╭──

/-- V-BIT-3: `EXTRACT 0xDEADBEEF, w=8, s=28`. -/
theorem test_extract_truncates :
    after (exec .extract { running .extract [] with arg0 := 0xDEADBEEF, arg1 := 0x00001C08 }) (fun t => (t.res.r0, t.code)) =
      some (0x0000000D, .ok) := by decide

/-- V-BIT-7: `EXTRACT_BUF 3, w=13, s=5, n=3`. -/
theorem test_extract_buf :
    after (exec .extractBuf { running .extractBuf headA with arg0 := 3, arg1 := 0x0002050D })
      (fun t => (t.res.r0, t.res.r1, t.code)) = some (16, 0x0080021F, .ok) := by decide

/-- V-BIT-11: `EXTRACT_BUF 5, w=8, s=0, n=4`. -/
theorem test_extract_buf_truncated :
    after (exec .extractBuf { running .extractBuf headA with arg0 := 5, arg1 := 0x00030008 })
      (fun t => (t.res.r0, t.res.r1, t.code)) = some (0, 0, .truncated) := by decide

/-- V-ADTS-1: 0xF9 after 0xFF. -/
theorem test_adts_sync :
    after (exec .adtsSync (running .adtsSync [0xFF, 0xF9])) (fun t => (t.res.r0, t.code)) = some (1, .ok) := by decide

/-- V-ADTS-1b: 0xF2 after 0xFF. -/
theorem test_adts_sync_rejects :
    after (exec .adtsSync (running .adtsSync [0xFF, 0xF2])) (fun t => (t.res.r0, t.code)) = some (0, .ok) := by decide

/-- V-ADTS-3: a header with a CRC. -/
theorem test_adts_decode :
    after (exec .adtsDecode (running .adtsDecode ([0xFF, 0xF0, 0x50, 0x80, 0x02, 0x9F, 0xFC, 0x12, 0x34] ++ zeros 10)))
      (fun t => (t.fifo, t.recCount, t.invalidCount)) =
      some ([0x00010601, 0, 0x09101110, 0x07FF0014, 0x00001234, 44100], 1, 0) := by decide

/-- V-ADTS-4: sampling-frequency index 15. -/
theorem test_adts_decode_invalid :
    after (exec .adtsDecode (running .adtsDecode ([0xFF, 0xF1, 0x7C, 0x80, 0x02, 0x1F, 0xFC] ++ zeros 12)))
      (fun t => (t.fifo, t.invalidCount)) = some ([0x00020601, 0, 0x071013D8, 0x07FF0010, 0, 0xFFFFFFFF], 1) := by decide

/-- V-ADTS-11, its first step: the record at 0, OFF 16. -/
theorem test_adts_scan :
    after (exec .adtsScan (running .adtsScan (headA ++ zeros 9 ++ headA ++ zeros 12)))
      (fun t => (t.fifo, t.off, t.steps, t.prevEnd)) =
      some ([0x00000601, 0, 0x07101118, 0x07FF0010, 0, 44100], 16, 1, 16) := by decide

/-- V-ADTS-8, its first step: frame size 0 moves OFF by 1. -/
theorem test_adts_scan_size_zero :
    after (exec .adtsScan (running .adtsScan ([0xFF, 0xF1, 0x50, 0x80, 0, 0x1F, 0xFC] ++ zeros 12)))
      (fun t => (t.fifo, t.off, t.invalidCount)) =
      some ([0x00040601, 0, 0x07101118, 0x07FF0000, 0, 44100], 1, 1) := by decide

/-- V-MP3-9: MP3_SYNC gives 1 for `FF E0`. -/
theorem test_mp3_sync :
    after (exec .mp3Sync (running .mp3Sync [0xFF, 0xE0])) (fun t => t.res.r0) = some 1 := by decide

/-- R260's vector `22 18`. -/
theorem test_mp3_sync_rejects :
    after (exec .mp3Sync (running .mp3Sync [0x22, 0x18])) (fun t => t.res.r0) = some 0 := by decide

/-- V-MP3-3: V2 L3 with padding. -/
theorem test_mp3_decode :
    after (exec .mp3Decode (running .mp3Decode [0xFF, 0xF3, 0x92, 0x00])) (fun t => (t.fifo, t.invalidCount)) =
      some ([0x00000602, 0, 0x00000939, 80000, 22050, 522], 0) := by decide
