/-! ## Acceptance and violations -/

/-- R222: the checks of a write to CMD in their order, with R103's SEQ cells written out; a refused write changes
VIOL only, and that only where it is 0 (R220). -/
def Obligations.CommandAcceptanceChecksInOrder : Prop :=
  ∀ (s : State) (w : Word) (rest : List Arrival), s.inbox = ⟨0, .write 32 0x00#8 w⟩ :: rest →
    let refuse (v : Viol) : Outcome :=
      .next { s with inbox := rest, viol := if s.viol = .none then v else s.viol }
    (s.busy = true → step s = refuse .overrun) ∧
    (s.busy = false → decode w = none → step s = refuse .illegalCmd) ∧
    (∀ i, s.busy = false → decode w = some i →
      let notInit : Prop :=
        (i.unit ≠ .lcd ∧ i ≠ .busInit ∧ s.busInit = false) ∨
          (i.unit = .lcd ∧ i ≠ .dispInit ∧ s.dispInit = false)
      let outOfSequence : Prop :=
        (i = .busInit ∧ s.phase ≠ .idle) ∨ (i = .tempRead ∧ s.phase ≠ .idle) ∨
          (i = .busStart ∧ s.phase = .rx) ∨
          ((∃ b, i = .busSend b) ∧ s.phase ≠ .addr ∧ s.phase ≠ .tx) ∨
          (i = .busReadAck ∧ s.phase ≠ .rx) ∨ (i = .busReadNack ∧ s.phase ≠ .rx) ∨
          (i = .busStop ∧ (s.phase = .idle ∨ s.phase = .rx))
      (notInit → step s = refuse .notInit) ∧
      (¬notInit → outOfSequence → step s = refuse .sequence) ∧
      (¬notInit → ¬outOfSequence →
        step s = exec i { s with inbox := rest } ∧
          ∃ t, step s = .next t ∧ t.viol = s.viol))

/-- R52, R53: an access of another width, at an offset that is no multiple of 4, or at an unmapped offset, and a
write to STATUS, RXDATA or TEMP, changes VIOL only; a refused read returns 0. That this is so too for such a
write at CMD or CFG while BUSY = 1, which R54 could give OVERRUN, is the model's choice (log 18). -/
def Obligations.IllegalAccessesOnlyMarkViol : Prop :=
  ∀ (s : State) (rest : List Arrival) (width : Nat) (off : Byte),
    (width ≠ 32 ∨ off.toNat % 4 ≠ 0 ∨ 0x14 ≤ off.toNat →
      s.inbox = ⟨0, .read width off⟩ :: rest →
      step s = .next
        { s with
          inbox := rest
          viol := if s.viol = .none then .illegalAccess else s.viol
          hostReads := s.hostReads ++ [⟨off, 0#32⟩] }) ∧
    (width ≠ 32 ∨ off.toNat % 4 ≠ 0 ∨ 0x14 ≤ off.toNat ∨
        off = 0x04#8 ∨ off = 0x08#8 ∨ off = 0x0C#8 →
      ∀ w, s.inbox = ⟨0, .write width off w⟩ :: rest →
      step s = .next
        { s with
          inbox := rest
          viol := if s.viol = .none then .illegalAccess else s.viol })

/-- R54, R33: a write to CFG while a command executes is refused with OVERRUN; else it sets the four fields. -/
def Obligations.CfgWriteSetsFieldsUnlessBusy : Prop :=
  ∀ (s : State) (rest : List Arrival) (w : Word), s.inbox = ⟨0, .write 32 0x10#8 w⟩ :: rest →
    step s = .next (
      if s.busy = true then
        { s with inbox := rest, viol := if s.viol = .none then .overrun else s.viol }
      else
        { s with
          inbox := rest
          cfgDiv := w.extractLsb' 0 8
          cfgSaddr := w.extractLsb' 8 7
          cfgSreg := w.extractLsb' 16 8
          cfgTimeout := w.extractLsb' 24 8 })

/-- R29, R220: once set, VIOL keeps its code until reset. -/
def Obligations.ViolIsStickyUntilReset : Prop :=
  ∀ s t : State, step s = .next t → s.viol ≠ .none →
    (∀ rest, s.inbox ≠ ⟨0, .reset⟩ :: rest) → t.viol = s.viol

/-! ## Reading the registers -/

/-- R22, R31, R32, R33: what the registers read as while no command executes, bit by bit, with the numbers of the
phases (R27), the result codes (R225) and the violation codes (R221). -/
def Obligations.IdleReadsShowTheExactState : Prop :=
  (Phase.code .idle = 0 ∧ Phase.code .addr = 1 ∧ Phase.code .tx = 2 ∧ Phase.code .rx = 3 ∧
    Phase.code .rxEnd = 4) ∧
  (Result.code .ok = 0 ∧ Result.code .busNack = 1 ∧ Result.code .busTimeout = 2 ∧
    Result.code .dispRange = 3 ∧ Result.code .fmtOverflow = 4) ∧
  (Viol.code .none = 0 ∧ Viol.code .overrun = 1 ∧ Viol.code .illegalCmd = 2 ∧
    Viol.code .illegalAccess = 3 ∧ Viol.code .notInit = 4 ∧ Viol.code .sequence = 5) ∧
  ∀ s : State, s.busy = false →
    (s.readValue .cmd = 0#32) ∧
    (let w := s.readValue .status
     w.getLsbD 0 = false ∧ w.getLsbD 1 = s.done ∧ w.getLsbD 2 = s.ack ∧ w.getLsbD 3 = s.busInit ∧
     w.getLsbD 4 = s.stopPending ∧ w.extractLsb' 5 3 = s.phase.code ∧ w.getLsbD 8 = s.dispInit ∧
     w.getLsbD 9 = s.rs ∧ w.getLsbD 10 = s.tempValid ∧ w.getLsbD 11 = false ∧
     w.extractLsb' 12 4 = s.err.code ∧ w.extractLsb' 16 4 = s.viol.code ∧ w.extractLsb' 20 12 = 0#12) ∧
    (let w := s.readValue .rxdata
     w.extractLsb' 0 8 = s.rxdata ∧ w.extractLsb' 8 24 = 0#24) ∧
    (let w := s.readValue .temp
     w.extractLsb' 0 16 = s.tempRaw ∧ w.extractLsb' 16 13 = s.tempRaw.extractLsb' 3 13 ∧
       w.extractLsb' 29 3 = 0#3) ∧
    (let w := s.readValue .cfg
     w.extractLsb' 0 8 = s.cfgDiv ∧ w.extractLsb' 8 7 = s.cfgSaddr ∧ w.getLsbD 15 = false ∧
       w.extractLsb' 16 8 = s.cfgSreg ∧ w.extractLsb' 24 8 = s.cfgTimeout)

/-- R21, R53, R55: a read of CMD at any time, and a read of any mapped register while no command executes, has no
side effect on LM92TC; the host gets 0 from CMD and the register's value from the others. -/
def Obligations.CmdAndIdleReadsHaveNoSideEffect : Prop :=
  (∀ (s : State) (rest : List Arrival), s.inbox = ⟨0, .read 32 0x00#8⟩ :: rest →
    step s = .next { s with inbox := rest, hostReads := s.hostReads ++ [⟨0x00#8, 0#32⟩] }) ∧
  (∀ (s : State) (rest : List Arrival) (r : Reg), s.busy = false →
    s.inbox = ⟨0, .read 32 (regOffset r)⟩ :: rest →
    step s = .next
      { s with
        inbox := rest
        hostReads := s.hostReads ++ [⟨regOffset r, s.readValue r⟩] })

/-- R30, R55, R260: while a command executes a read of STATUS, RXDATA, TEMP or CFG changes nothing in LM92TC, only
the host's record and the model's count of free values. A read of STATUS shows BUSY = 1, the exact VIOL and
the reserved bits 0, in every state and so for every value the other fields may read as. The number of each
violation code stands in `Obligations.IdleReadsShowTheExactState`. -/
def Obligations.BusyReadsChangeNothingAndShowBusyAndViol : Prop :=
  ∀ (s : State) (rest : List Arrival) (off : Byte), s.busy = true →
    (off = 0x04#8 ∨ off = 0x08#8 ∨ off = 0x0C#8 ∨ off = 0x10#8) → s.inbox = ⟨0, .read 32 off⟩ :: rest →
    ∃ w : Word, step s = .next
        { s with inbox := rest, frees := s.frees + 1, hostReads := s.hostReads ++ [⟨off, w⟩] } ∧
      (off = 0x04#8 → w.getLsbD 0 = true ∧ w.extractLsb' 16 4 = s.viol.code ∧ w.getLsbD 11 = false ∧
        w.extractLsb' 20 12 = 0#12)

/-- R33: a read of CFG returns the word last written, with bit 15 read as 0. -/
def Obligations.CfgReadsBackWithReservedBitClear : Prop :=
  ∀ (s : State) (w : Word), s.busy = false →
    (s.withCfg w).readValue .cfg = w &&& 0xFFFF7FFF#32

/-- R95: `wait` ends at the first read of STATUS with BUSY = 0 and polls again otherwise. -/
def Obligations.WaitPollsUntilNotBusy : Prop :=
  ∀ (s : State) (rest : List Arrival), s.inbox = ⟨0, .wait⟩ :: rest →
    (s.busy = false →
      step s = .next
        { s with
          inbox := rest
          hostReads := s.hostReads ++ [⟨0x04#8, s.statusWord⟩] }) ∧
    (s.busy = true → ∃ t n v, step s = .next t ∧ t.inbox = ⟨n, .wait⟩ :: rest ∧ t.busy = true ∧
      t.hostReads = s.hostReads ++ [⟨0x04#8, v⟩] ∧ v.getLsbD 0 = true)

/-! ## The TWI unit -/

/-- R110: BUS_INIT with no stop pending. -/
def Obligations.BusInitEnablesTheBus : Prop :=
  ∀ s : State, s.busy = false → s.phase = .idle → s.stopPending = false → 3 ≤ s.room →
    exec .busInit s = .next
      { s.inputDue with
        done := false, pullup := true, divActive := s.cfgDiv, busInit := true, phase := .idle,
        err := .ok, cmd := none, useq := none }

/-- R111, R112: BUS_START with no stop pending, in every phase that admits it; a start inside a transaction is a
repeated start with no stop before it. -/
def Obligations.BusStartIssuesAStart : Prop :=
  ∀ s : State, s.busy = false → s.busInit = true → s.phase ≠ .rx → s.stopPending = false →
    s.answers 0 → 3 ≤ s.room →
    exec .busStart s = .next
      { s.inputDue with
        btrace := s.btrace ++ [.start (decide (s.phase ≠ .idle))],
        phase := .addr, done := true, err := .ok, cmd := none, useq := none,
        dev := s.dev.tail, draws := s.draws + 1 }

/-- R113: BUS_STOP finishes at acceptance, with the stop pending and no event appended. -/
def Obligations.BusStopReturnsAtOnce : Prop :=
  ∀ s : State, s.busy = false → s.busInit = true →
    (s.phase = .addr ∨ s.phase = .tx ∨ s.phase = .rxEnd) →
    exec .busStop s = .next
      { s with
        done := false, phase := .idle, stopPending := true, err := .ok, cmd := none, useq := none }

/-- R114, R118: BUS_SEND with no stop pending, acknowledged or not. -/
def Obligations.BusSendTransmitsOneByte : Prop :=
  ∀ (s : State) (b : Byte), s.busy = false → s.busInit = true → (s.phase = .addr ∨ s.phase = .tx) →
    s.stopPending = false → s.answers 0 → 5 ≤ s.room →
    exec (.busSend b) s = .next
      { s.inputDue with
        btrace := s.btrace ++ [.tx b (s.drawAt 0).ack],
        txd := b, ack := (s.drawAt 0).ack, done := true,
        phase := if s.phase = .addr then (if b.getLsbD 0 = false then .tx else .rx) else s.phase,
        err := if (s.drawAt 0).ack = true then .ok else .busNack,
        cmd := none, useq := none, dev := s.dev.tail, draws := s.draws + 1 }

/-- R116: BUS_READ_ACK with no stop pending. -/
def Obligations.BusReadAckReceivesAndGoesOn : Prop :=
  ∀ s : State, s.busy = false → s.busInit = true → s.phase = .rx →
    s.stopPending = false → s.answers 0 → 3 ≤ s.room →
    exec .busReadAck s = .next
      { s.inputDue with
        btrace := s.btrace ++ [.rx (s.drawAt 0).data true],
        rxdata := (s.drawAt 0).data, done := true, err := .ok, cmd := none, useq := none,
        dev := s.dev.tail, draws := s.draws + 1 }

/-- R117: BUS_READ_NACK with no stop pending. -/
def Obligations.BusReadNackReceivesAndEnds : Prop :=
  ∀ s : State, s.busy = false → s.busInit = true → s.phase = .rx →
    s.stopPending = false → s.answers 0 → 4 ≤ s.room →
    exec .busReadNack s = .next
      { s.inputDue with
        btrace := s.btrace ++ [.rx (s.drawAt 0).data false],
        rxdata := (s.drawAt 0).data, done := true, phase := .rxEnd, err := .ok,
        cmd := none, useq := none, dev := s.dev.tail, draws := s.draws + 1 }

╰──

--- ACTIVITY ---
Restate word for word the entries above from the line with "(fun t => (t.fifo, t.invalidCount)) = some" through the line with "0, 0x1F, 0xFC] ++ zeros 12)))", inclusive, leaving out everything else.

--- REPLY TO THE TASK ---
      (fun t => (t.fifo, t.invalidCount)) = some ([0x00020601, 0, 0x071013D8, 0x07FF0010, 0, 0xFFFFFFFF], 1) := by decide

/-- V-ADTS-11, its first step: the record at 0, OFF 16. -/
theorem test_adts_scan :
    after (exec .adtsScan (running .adtsScan (headA ++ zeros 9 ++ headA ++ zeros 12)))
      (fun t => (t.fifo, t.off, t.steps, t.prevEnd)) =
      some ([0x00000601, 0, 0x07101118, 0x07FF0010, 0, 44100], 16, 1, 16) := by decide

/-- V-ADTS-8, its first step: frame size 0 moves OFF by 1. -/
theorem test_adts_scan_size_zero :
    after (exec .adtsScan (running .adtsScan ([0xFF, 0xF1, 0x50, 0x80, 0, 0x1F, 0xFC] ++ zeros 12)))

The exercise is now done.